01 February 2012

New Breast Cancer vaccine

Researchers at the University of Pennsylvania, working under the leadership of Brian Czerniecki, have shown that a short course of vaccination with their own anti-HER2 dendritic cells of patients in about 20% leads to the complete destruction of an early form of breast cancer – ductal carcinoma in situ. After vaccination, more than 85% of patients developed a persistent immune response, which may reduce the risk of developing more severe forms of the disease in the future.

According to Dr. Chernietski, previous attempts to create a vaccine were directed against tissue antigens expressed by tumor cells, but not necessary for their survival. Therefore, for the survival of the tumor, it is enough to stop expressing these antigens. The new vaccine triggers an immune response against the HER2/neu protein, necessary for the survival of cells of early forms of breast cancer. Therefore, the destruction of this protein with the help of immune reactions should lead to the death of target cells.

HER2-new (human epidermal growth factor receptor 2) is a proto–oncogene encoding a type 2 human epidermal growth factor receptor. Overexpression of this gene in tumor tissue is found in about a third of breast cancer patients, which is associated with a poor prognosis. With overexpression of HER2 and locally advanced or metastatic breast cancer, therapy is prescribed using trastuzumab (herceptin), a drug based on monoclonal antibodies to this antigen, in the form of monotherapy or in combination with chemotherapy.

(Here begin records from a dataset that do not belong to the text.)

-- ==== Sys2Proof/Certificates/Slice0/Obligations.lean ====
section
/-!
DEFINITION. The statements for the provers, one definition each, from the numbered rules of spec/. A
statement of what a command does is an equation for `exec`: the command answers a next state, and the
state on the right is the old one with the fields the rules change written out, so that everything it
does not name is unchanged.
-/

/-! ### The words the statements use -/

namespace Sys2Proof.Said

open Sys2Proof Sys2Proof.Machine

/-- The station takes the commands of the local port: RESET_N is high, and no transaction that a reset found
in progress is still under way (R167). -/
abbrev portOpen (s : State) : Prop := s.resetHeld = false ∧ s.port.transaction ≠ .discarded

/-- No two listed requests share a tag (R127). -/
abbrev tagsDiffer (s : State) : Prop := (s.req.list.map Request.tag).Nodup

/-- A count of at most `top` one further (00_scope.md, "Saturating counts"). -/
def up (top n : Nat) : Nat := if n < top then n + 1 else n

/-- The station with a listed request gone and its result posted: its record detached, no outgoing slot
holding a frame of it, the result at the tail of the queue (R34, R131, R145). -/
def departed (s : State) (r : Request) (o : ResultOutcome) (why : Reason) (start : Option Tick) : State :=
  { s with
    table := s.table.map (fun x =>
      if x.owner = s.ownId ∧ x.tag = some r.tag then { x with tag := none } else x)
    req := { s.req with
      list := s.req.list.filter (fun q => decide (q.tag ≠ r.tag))
      claimSlot := if s.req.claimSlot = some r.tag then none else s.req.claimSlot
      cancelSlots := s.req.cancelSlots.filter (fun c => decide (c.tag ≠ r.tag)) }
    port := { s.port with results := s.port.results ++ [⟨r.tag, o, why, start, r.attempts⟩] } }

/-- The station with one listed request changed in its place. -/
def changed (s : State) (tag : Byte) (f : Request → Request) : State :=
  { s with req := { s.req with list := s.req.list.map (fun q => if q.tag = tag then f q else q) } }

/-- The station with a CANCEL frame for a request's claim in a free CANCEL slot, marked as late where the
request's start tick is reached (R142, R150, log 34). -/
def withCancel (s : State) (r : Request) : State :=
  { s with req := { s.req with
      cancelSlots := s.req.cancelSlots
        ++ [⟨r.claimSeq.getD 0, r.tag, r.start.any (fun t => decide (0 ≤ tickDiff s.now t))⟩] } }

/-- What an exit from the working states posts for a request; `why` is the reason the exit gives, and
`cut` says that a firing pulse is cut (R146, R148). -/
def exitResult (why : Reason) (r : Request) : ResultEntry :=
  match r.state with
  | .firing => ⟨r.tag, .aborted, .none, r.start, r.attempts⟩
  | .cancelling => ⟨r.tag, .cancelled, .none, none, r.attempts⟩
  | .waiting | .sending | .pending | .granted =>
    if r.mark then ⟨r.tag, .cancelled, .none, none, r.attempts⟩
    else ⟨r.tag, .voided, why, none, r.attempts⟩

/-- The Controller's items, the Bus Interface, the STOP Monitor's observation, the table and the slots as
every exit from the working states leaves them; the drive goes on (R45, R53, R57, R78, R95, R102). -/
def withdrawn (s : State) (st : StationState) : State :=
  { s with
    ctrl := { s.ctrl with station := st, joinEnd := none, remembered := none, joinOwed := false,
                          moveWaits := false }
    bus := { s.bus with receive := .unsynchronised 0, transmit := .quiet, defer := false }
    table := []
    stop := { s.stop with lineLow := false, fallTick := none, classification := .none,
                          quiesceEnd := none, busFaultRaised := false, lineTaken := false }
    req := { s.req with claimSlot := none, cancelSlots := [], joinSlot := false }
    log := { s.log with flags := { s.log.flags with state := true } } }

/-- The exit to OFFLINE or CONFIG_FAULT: every request ends, firing pulses are cut, the roster is cleared
(R89, R92, R93, R146, R148, R162). -/
def fallenOut (s : State) (st : StationState) (why : Reason) : State :=
  { withdrawn s st with
    ctrl := { (withdrawn s st).ctrl with identityOwed := false }
    roster := Vector.replicate 32 ⟨false, none, none, none⟩
    req := { list := [], claimSlot := none, cancelSlots := [], joinSlot := false }
    out := Vector.replicate 4 none
    port := { s.port with results := s.port.results ++ s.req.list.map (exitResult why) } }
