-- ==== Sys2Proof/Laws/Window.lean ====
section
/-!
SUPPORT. What the search of the request window and the builder answer.
-/

namespace Sys2Proof.Machine

/-- Ticks counted from a tick of the window that is given as its distance from now. -/
theorem window_tick (now : Tick) (low : Int) (k : Nat) :
    now + BitVec.ofInt 32 low + BitVec.ofNat 32 k = now + BitVec.ofInt 32 (low + k) := by
  rw [BitVec.add_assoc, BitVec.ofInt_add]; congr 1

/-- The start found lies in the window and satisfies the conditions, and no earlier tick of the window does
(R17). -/
theorem searchWindow_some (s : State) (r : Request) (f u : Tick) (h : searchWindow s r f = some u) :
    ∃ n : Int, windowLow s r f ≤ n ∧ n ≤ windowHigh s r f ∧ u = s.now + BitVec.ofInt 32 n
      ∧ startOk s r u = true
      ∧ ∀ m : Int, windowLow s r f ≤ m → m < n → startOk s r (s.now + BitVec.ofInt 32 m) = false := by
  obtain ⟨k, hk, hu, hok, hbefore⟩ := firstTick_some _ _ _ _ h
  unfold windowLength at hk
  refine ⟨windowLow s r f + k, by omega, by omega, by rw [hu, window_tick], hok, fun m hm hlt => ?_⟩
  have := hbefore (m - windowLow s r f).toNat (by omega)
  rw [window_tick] at this
  rwa [show windowLow s r f + ((m - windowLow s r f).toNat : Int) = m by omega] at this

/-- No start is found only where no tick of the window satisfies the conditions (R17). -/
theorem searchWindow_none (s : State) (r : Request) (f : Tick) (h : searchWindow s r f = none) :
    ∀ n : Int, windowLow s r f ≤ n → n ≤ windowHigh s r f →
      startOk s r (s.now + BitVec.ofInt 32 n) = false := by
  intro n hn hle
  have := firstTick_none _ _ _ h (n - windowLow s r f).toNat (by unfold windowLength; omega)
  rw [window_tick] at this
  rwa [show windowLow s r f + ((n - windowLow s r f).toNat : Int) = n by omega] at this

/-- Where the builder answers a start, there is room, the deadline was not over at the move to SENDING, and
the search found that start (R10, R17, R151). -/
theorem earliestStart_start (s : State) (r : Request) (f t : Tick) :
    earliestStart s r f = .start t
      ↔ s.table.length < 48 ∧ r.overdue = false ∧ searchWindow s r f = some t := by
  cases hr : hasRoom s.table <;> cases ho : r.overdue <;> cases hw : searchWindow s r f <;>
    simp_all [earliestStart, hasRoom]

/-- The builder answers FULL exactly where there is no room (R10, R17). -/
theorem earliestStart_full (s : State) (r : Request) (f : Tick) :
    earliestStart s r f = .full ↔ 48 ≤ s.table.length := by
  cases hr : hasRoom s.table <;> cases ho : r.overdue <;> cases hw : searchWindow s r f <;>
    simp_all [earliestStart, hasRoom]

end Sys2Proof.Machine
end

The study involved 27 women with HER2-positive ductal carcinomas in situ. Using standard apheresis technology, dendritic cells were isolated from their blood, which play an important regulatory role in the functioning of the immune system. These cells were activated and selectively stimulated using small fragments of the HER2/neu protein. Each patient received four injections of a personalized HER2 vaccine with a one-week interval between procedures. Two weeks after the last vaccination, the remaining tumor foci were surgically removed, which is the standard method of treating this disease.

Comparison of the biopsy samples isolated before vaccination with the material removed during the operation revealed striking changes. At the time of the operation, five patients had no visible signs of the disease, which indicated the complete destruction of the tumor by the immune system. In half (11) of the remaining 22 patients with signs of residual ductal carcinomas, HER2/neu expression was not recorded. According to Chernietski, comparable results have already been obtained in the course of the second clinical trial currently underway.

The study of the immune status of the patients showed that 85% of them contained CD4 and CD8 T-lymphocytes specific to HER2/neu, which indicates the stability and relative usefulness of post-vaccination immune reactions. It is also important to note that some women had antitumor immunity for 52 months, which indicates the presence of long-term protection against the appearance of aggressive relapses of the disease.

The results of the study indicate that the vaccine is safe and relatively easily tolerated by women. It causes only a number of mild side effects, the most common of which are a feeling of anxiety (72%), soreness at the injection site (59%), a feeling of cold or chills (38%), fever (28%) and headaches (24%).

The number of patients who took part in the study is relatively small, but Chernietski believes that over the next two years, the authors will already be able to assess the ability of the vaccine to prevent the recurrence of the disease. Currently, they are continuing to recruit patients for a larger clinical trial and are developing a strategy for testing the effectiveness of the vaccine against the early stages of invasive breast cancer. They also plan to create a vaccine with the addition of two additional antigens HER3 and HER1.

Chernietski also notes that the results obtained when working with ductal carcinoma in situ are applicable not only to the treatment of invasive breast cancer, but also to the treatment of other solid tumors whose cell functioning is impossible without signaling proteins of the HER family, including melanoma, lung cancer, brain and rectum.

Article by Sharma et al. HER-2 pulsed dendritic cell vaccine can eliminate HER-2 expression and impact ductal carcinoma in situ is published on-line in the journal Cancer, and an article by Koski et al. A Novel Dendritic Cell-based Immunization Approach for the Induction of Durable Th1-polarized Anti-HER-2/neu Responses in Women With Early Breast Cancer - in the January issue of the Journal of Immunotherapy.

Evgeniya Ryabtseva
Portal "Eternal youth" http://vechnayamolodost.ru based on the materials of the University of Pennsylvania:
Four-Week Vaccination Regimen Knocks Out Early Breast Cancer Tumors, Penn Researchers Report.